Activity: Output all of the entries below precisely as written.

▼

/-- `RND VX, NN`: bit by bit the random byte of the cycle AND `NN`, for every random byte (decision D20, log entry 1). -/
def Obligations.RandomByteIsMasked : Prop :=
  ∀ (s : State) (x : Nibble) (nn : Byte),
    ∃ t, exec (.rnd x nn) s = .next t ∧ (∀ b, (t.reg x).getLsbD b = (s.rnd.getLsbD b && nn.getLsbD b)) ∧
      RegsSameExcept [x] s t ∧ t.pc = s.pc + 2 ∧ SameExcept [.regs, .pc] s t

/-! ## The address register and memory -/

/-- R160: `LD I, NNN`, its words, that it writes `I` only, and that its result is `Done`. -/
def Obligations.LoadAddressRegister : Prop :=
  (∀ (ir : Word) (nnn : Addr), decode ir = .ok (.ldI nnn) ↔ ir &&& 0xF000#16 = 0xA000#16 ∧ fieldNNN ir = nnn) ∧
  ∀ (s : State) (nnn : Addr), cycleResult (.ldI nnn) s = .done ∧
    ∃ t, exec (.ldI nnn) s = .next t ∧ t.i.toNat = nnn.toNat ∧ t.pc = s.pc + 2 ∧ SameExcept [.i, .pc] s t

/-- `ADD I, VX` is a 16-bit sum without a flag (decision D17, log entry 2); `LD F, VX` is the glyph address of the low nibble
(decision D14, log entry 14). Both write `I` only. -/
def Obligations.AddressRegisterArithmetic : Prop :=
  ∀ (s : State) (x : Nibble),
    (∃ t, exec (.addI x) s = .next t ∧ t.i.toNat = (s.i.toNat + (s.reg x).toNat) % 65536 ∧ t.pc = s.pc + 2 ∧
      SameExcept [.i, .pc] s t) ∧
    (∃ t, exec (.ldF x) s = .next t ∧ t.i.toNat = 0x050 + 5 * ((s.reg x).toNat % 16) ∧ t.pc = s.pc + 2 ∧
      SameExcept [.i, .pc] s t)

/-- `LD B, VX`: the three decimal digits at `I`, `I + 1`, `I + 2` modulo 4096 (decisions D2 and D18, log entries 2 and 8), every
other byte as before, `I` kept (decision D16, log entry 16). The premise is the memory form that every step keeps. -/
def Obligations.DecimalDigitsAreStored : Prop :=
  ∀ (s : State) (x : Nibble), s.mem.wf = true →
    ∃ t, exec (.ldB x) s = .next t ∧
      (t.memRead s.i.toNat).toNat = (s.reg x).toNat / 100 ∧
      (t.memRead (s.i.toNat + 1)).toNat = (s.reg x).toNat / 10 % 10 ∧
      (t.memRead (s.i.toNat + 2)).toNat = (s.reg x).toNat % 10 ∧
      (∀ a : Nat, (∀ k, k < 3 → a % 4096 ≠ s.effAddr k) → t.memRead a = s.memRead a) ∧
      t.pc = s.pc + 2 ∧ SameExcept [.mem, .pc] s t

/-- `LD [I], VX`: register `k` at `I + k` modulo 4096 for `k` from 0 to `X` (decisions D2 and D18, log entries 2 and 8), every
other byte as before, `I` kept (decision D16, log entry 16). The premise is the memory form that every step keeps. -/
def Obligations.RegistersAreStored : Prop :=
  ∀ (s : State) (x : Nibble), s.mem.wf = true →
    ∃ t, exec (.ldMemVx x) s = .next t ∧
      (∀ k : Nibble, k.toNat ≤ x.toNat → t.memRead (s.i.toNat + k.toNat) = s.reg k) ∧
      (∀ a : Nat, (∀ k, k ≤ x.toNat → a % 4096 ≠ s.effAddr k) → t.memRead a = s.memRead a) ∧
      t.pc = s.pc + 2 ∧ SameExcept [.mem, .pc] s t

/-- `LD VX, [I]`: registers 0 to `X` from `I` on modulo 4096 (decision D2, log entry 2), those above `X` as before, memory and
`I` kept (decision D16, log entry 16). -/
def Obligations.RegistersAreLoaded : Prop :=
  ∀ (s : State) (x : Nibble),
    ∃ t, exec (.ldVxMem x) s = .next t ∧
      (∀ k : Nibble, t.reg k = if k.toNat ≤ x.toNat then s.mem.read ((s.i.toNat + k.toNat) % 4096) else s.reg k) ∧
      t.pc = s.pc + 2 ∧ SameExcept [.regs, .pc] s t

/-- Registers stored by `FX55` come back with `FX65` from any later state with the same memory and `I`. Rests on decisions D2,
D16 and D18 (log entries 2, 8, 16). -/
def Obligations.StoredRegistersComeBack : Prop :=
  ∀ (s : State) (x : Nibble), s.mem.wf = true →
    ∃ t, exec (.ldMemVx x) s = .next t ∧
      ∀ u : State, u.mem = t.mem → u.i = t.i →
        ∃ w, exec (.ldVxMem x) u = .next w ∧ ∀ k : Nibble, k.toNat ≤ x.toNat → w.reg k = s.reg k

/-- A store over the next instruction is what the next cycle fetches (R59; the addresses wrap by D2 and D3, log entry 2). -/
def Obligations.StoredWordIsFetchedNext : Prop :=
  ∀ (s : State) (x : Nibble), s.mem.wf = true → 1 ≤ x.toNat → s.i.toNat % 4096 = (s.pc.toNat + 2) % 4096 →
    ∃ t, exec (.ldMemVx x) s = .next t ∧ t.fetch.toNat = 256 * (s.reg 0#4).toNat + (s.reg 1#4).toNat

/-- The model's own memory form (log entry 7) is one list per memory: canonical lists that read the same at every address are
equal. -/
def Obligations.CanonicalMemoriesThatReadAlikeAreEqual : Prop :=
  ∀ m m' : Memory, m.wf = true → m'.wf = true → (∀ a : Nat, a < 4096 → m.read a = m'.read a) → m = m'

/-! ## The display -/

/-- R182: `CLS` is the word 0x00E0; it clears every cell and sets `redraw`; VF and everything else is kept; its result is
`Done`. -/
def Obligations.ClearClearsEveryCell : Prop :=
  (∀ ir : Word, decode ir = .ok .cls ↔ ir = 0x00E0#16) ∧
  ∀ s : State, cycleResult .cls s = .done ∧
    ∃ t, exec .cls s = .next t ∧ (∀ k : Fin 2048, t.cell k = false) ∧ t.redraw = true ∧ t.pc = s.pc + 2 ∧
      SameExcept [.gfx, .redraw, .pc] s t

▲

Solution to this exercise:
/-- `RND VX, NN`: bit by bit the random byte of the cycle AND `NN`, for every random byte (decision D20, log entry 1). -/
def Obligations.RandomByteIsMasked : Prop :=
  ∀ (s : State) (x : Nibble) (nn : Byte),
    ∃ t, exec (.rnd x nn) s = .next t ∧ (∀ b, (t.reg x).getLsbD b = (s.rnd.getLsbD b && nn.getLsbD b)) ∧
      RegsSameExcept [x] s t ∧ t.pc = s.pc + 2 ∧ SameExcept [.regs, .pc] s t

/-! ## The address register and memory -/

/-- R160: `LD I, NNN`, its words, that it writes `I` only, and that its result is `Done`. -/
def Obligations.LoadAddressRegister : Prop :=
  (∀ (ir : Word) (nnn : Addr), decode ir = .ok (.ldI nnn) ↔ ir &&& 0xF000#16 = 0xA000#16 ∧ fieldNNN ir = nnn) ∧
  ∀ (s : State) (nnn : Addr), cycleResult (.ldI nnn) s = .done ∧
    ∃ t, exec (.ldI nnn) s = .next t ∧ t.i.toNat = nnn.toNat ∧ t.pc = s.pc + 2 ∧ SameExcept [.i, .pc] s t

/-- `ADD I, VX` is a 16-bit sum without a flag (decision D17, log entry 2); `LD F, VX` is the glyph address of the low nibble
(decision D14, log entry 14). Both write `I` only. -/
def Obligations.AddressRegisterArithmetic : Prop :=
  ∀ (s : State) (x : Nibble),
    (∃ t, exec (.addI x) s = .next t ∧ t.i.toNat = (s.i.toNat + (s.reg x).toNat) % 65536 ∧ t.pc = s.pc + 2 ∧
      SameExcept [.i, .pc] s t) ∧
    (∃ t, exec (.ldF x) s = .next t ∧ t.i.toNat = 0x050 + 5 * ((s.reg x).toNat % 16) ∧ t.pc = s.pc + 2 ∧
      SameExcept [.i, .pc] s t)

/-- `LD B, VX`: the three decimal digits at `I`, `I + 1`, `I + 2` modulo 4096 (decisions D2 and D18, log entries 2 and 8), every
other byte as before, `I` kept (decision D16, log entry 16). The premise is the memory form that every step keeps. -/
def Obligations.DecimalDigitsAreStored : Prop :=
  ∀ (s : State) (x : Nibble), s.mem.wf = true →
    ∃ t, exec (.ldB x) s = .next t ∧
      (t.memRead s.i.toNat).toNat = (s.reg x).toNat / 100 ∧
      (t.memRead (s.i.toNat + 1)).toNat = (s.reg x).toNat / 10 % 10 ∧
      (t.memRead (s.i.toNat + 2)).toNat = (s.reg x).toNat % 10 ∧
      (∀ a : Nat, (∀ k, k < 3 → a % 4096 ≠ s.effAddr k) → t.memRead a = s.memRead a) ∧
      t.pc = s.pc + 2 ∧ SameExcept [.mem, .pc] s t

/-- `LD [I], VX`: register `k` at `I + k` modulo 4096 for `k` from 0 to `X` (decisions D2 and D18, log entries 2 and 8), every
other byte as before, `I` kept (decision D16, log entry 16). The premise is the memory form that every step keeps. -/
def Obligations.RegistersAreStored : Prop :=
  ∀ (s : State) (x : Nibble), s.mem.wf = true →
    ∃ t, exec (.ldMemVx x) s = .next t ∧
      (∀ k : Nibble, k.toNat ≤ x.toNat → t.memRead (s.i.toNat + k.toNat) = s.reg k) ∧
      (∀ a : Nat, (∀ k, k ≤ x.toNat → a % 4096 ≠ s.effAddr k) → t.memRead a = s.memRead a) ∧
      t.pc = s.pc + 2 ∧ SameExcept [.mem, .pc] s t

/-- `LD VX, [I]`: registers 0 to `X` from `I` on modulo 4096 (decision D2, log entry 2), those above `X` as before, memory and
`I` kept (decision D16, log entry 16). -/
def Obligations.RegistersAreLoaded : Prop :=
  ∀ (s : State) (x : Nibble),
    ∃ t, exec (.ldVxMem x) s = .next t ∧
      (∀ k : Nibble, t.reg k = if k.toNat ≤ x.toNat then s.mem.read ((s.i.toNat + k.toNat) % 4096) else s.reg k) ∧
      t.pc = s.pc + 2 ∧ SameExcept [.regs, .pc] s t

/-- Registers stored by `FX55` come back with `FX65` from any later state with the same memory and `I`. Rests on decisions D2,
D16 and D18 (log entries 2, 8, 16). -/
def Obligations.StoredRegistersComeBack : Prop :=
  ∀ (s : State) (x : Nibble), s.mem.wf = true →
    ∃ t, exec (.ldMemVx x) s = .next t ∧
      ∀ u : State, u.mem = t.mem → u.i = t.i →
        ∃ w, exec (.ldVxMem x) u = .next w ∧ ∀ k : Nibble, k.toNat ≤ x.toNat → w.reg k = s.reg k

/-- A store over the next instruction is what the next cycle fetches (R59; the addresses wrap by D2 and D3, log entry 2). -/
def Obligations.StoredWordIsFetchedNext : Prop :=
  ∀ (s : State) (x : Nibble), s.mem.wf = true → 1 ≤ x.toNat → s.i.toNat % 4096 = (s.pc.toNat + 2) % 4096 →
    ∃ t, exec (.ldMemVx x) s = .next t ∧ t.fetch.toNat = 256 * (s.reg 0#4).toNat + (s.reg 1#4).toNat

/-- The model's own memory form (log entry 7) is one list per memory: canonical lists that read the same at every address are
equal. -/
def Obligations.CanonicalMemoriesThatReadAlikeAreEqual : Prop :=
  ∀ m m' : Memory, m.wf = true → m'.wf = true → (∀ a : Nat, a < 4096 → m.read a = m'.read a) → m = m'

/-! ## The display -/

/-- R182: `CLS` is the word 0x00E0; it clears every cell and sets `redraw`; VF and everything else is kept; its result is
`Done`. -/
def Obligations.ClearClearsEveryCell : Prop :=
  (∀ ir : Word, decode ir = .ok .cls ↔ ir = 0x00E0#16) ∧
  ∀ s : State, cycleResult .cls s = .done ∧
    ∃ t, exec .cls s = .next t ∧ (∀ k : Fin 2048, t.cell k = false) ∧ t.redraw = true ∧ t.pc = s.pc + 2 ∧
      SameExcept [.gfx, .redraw, .pc] s t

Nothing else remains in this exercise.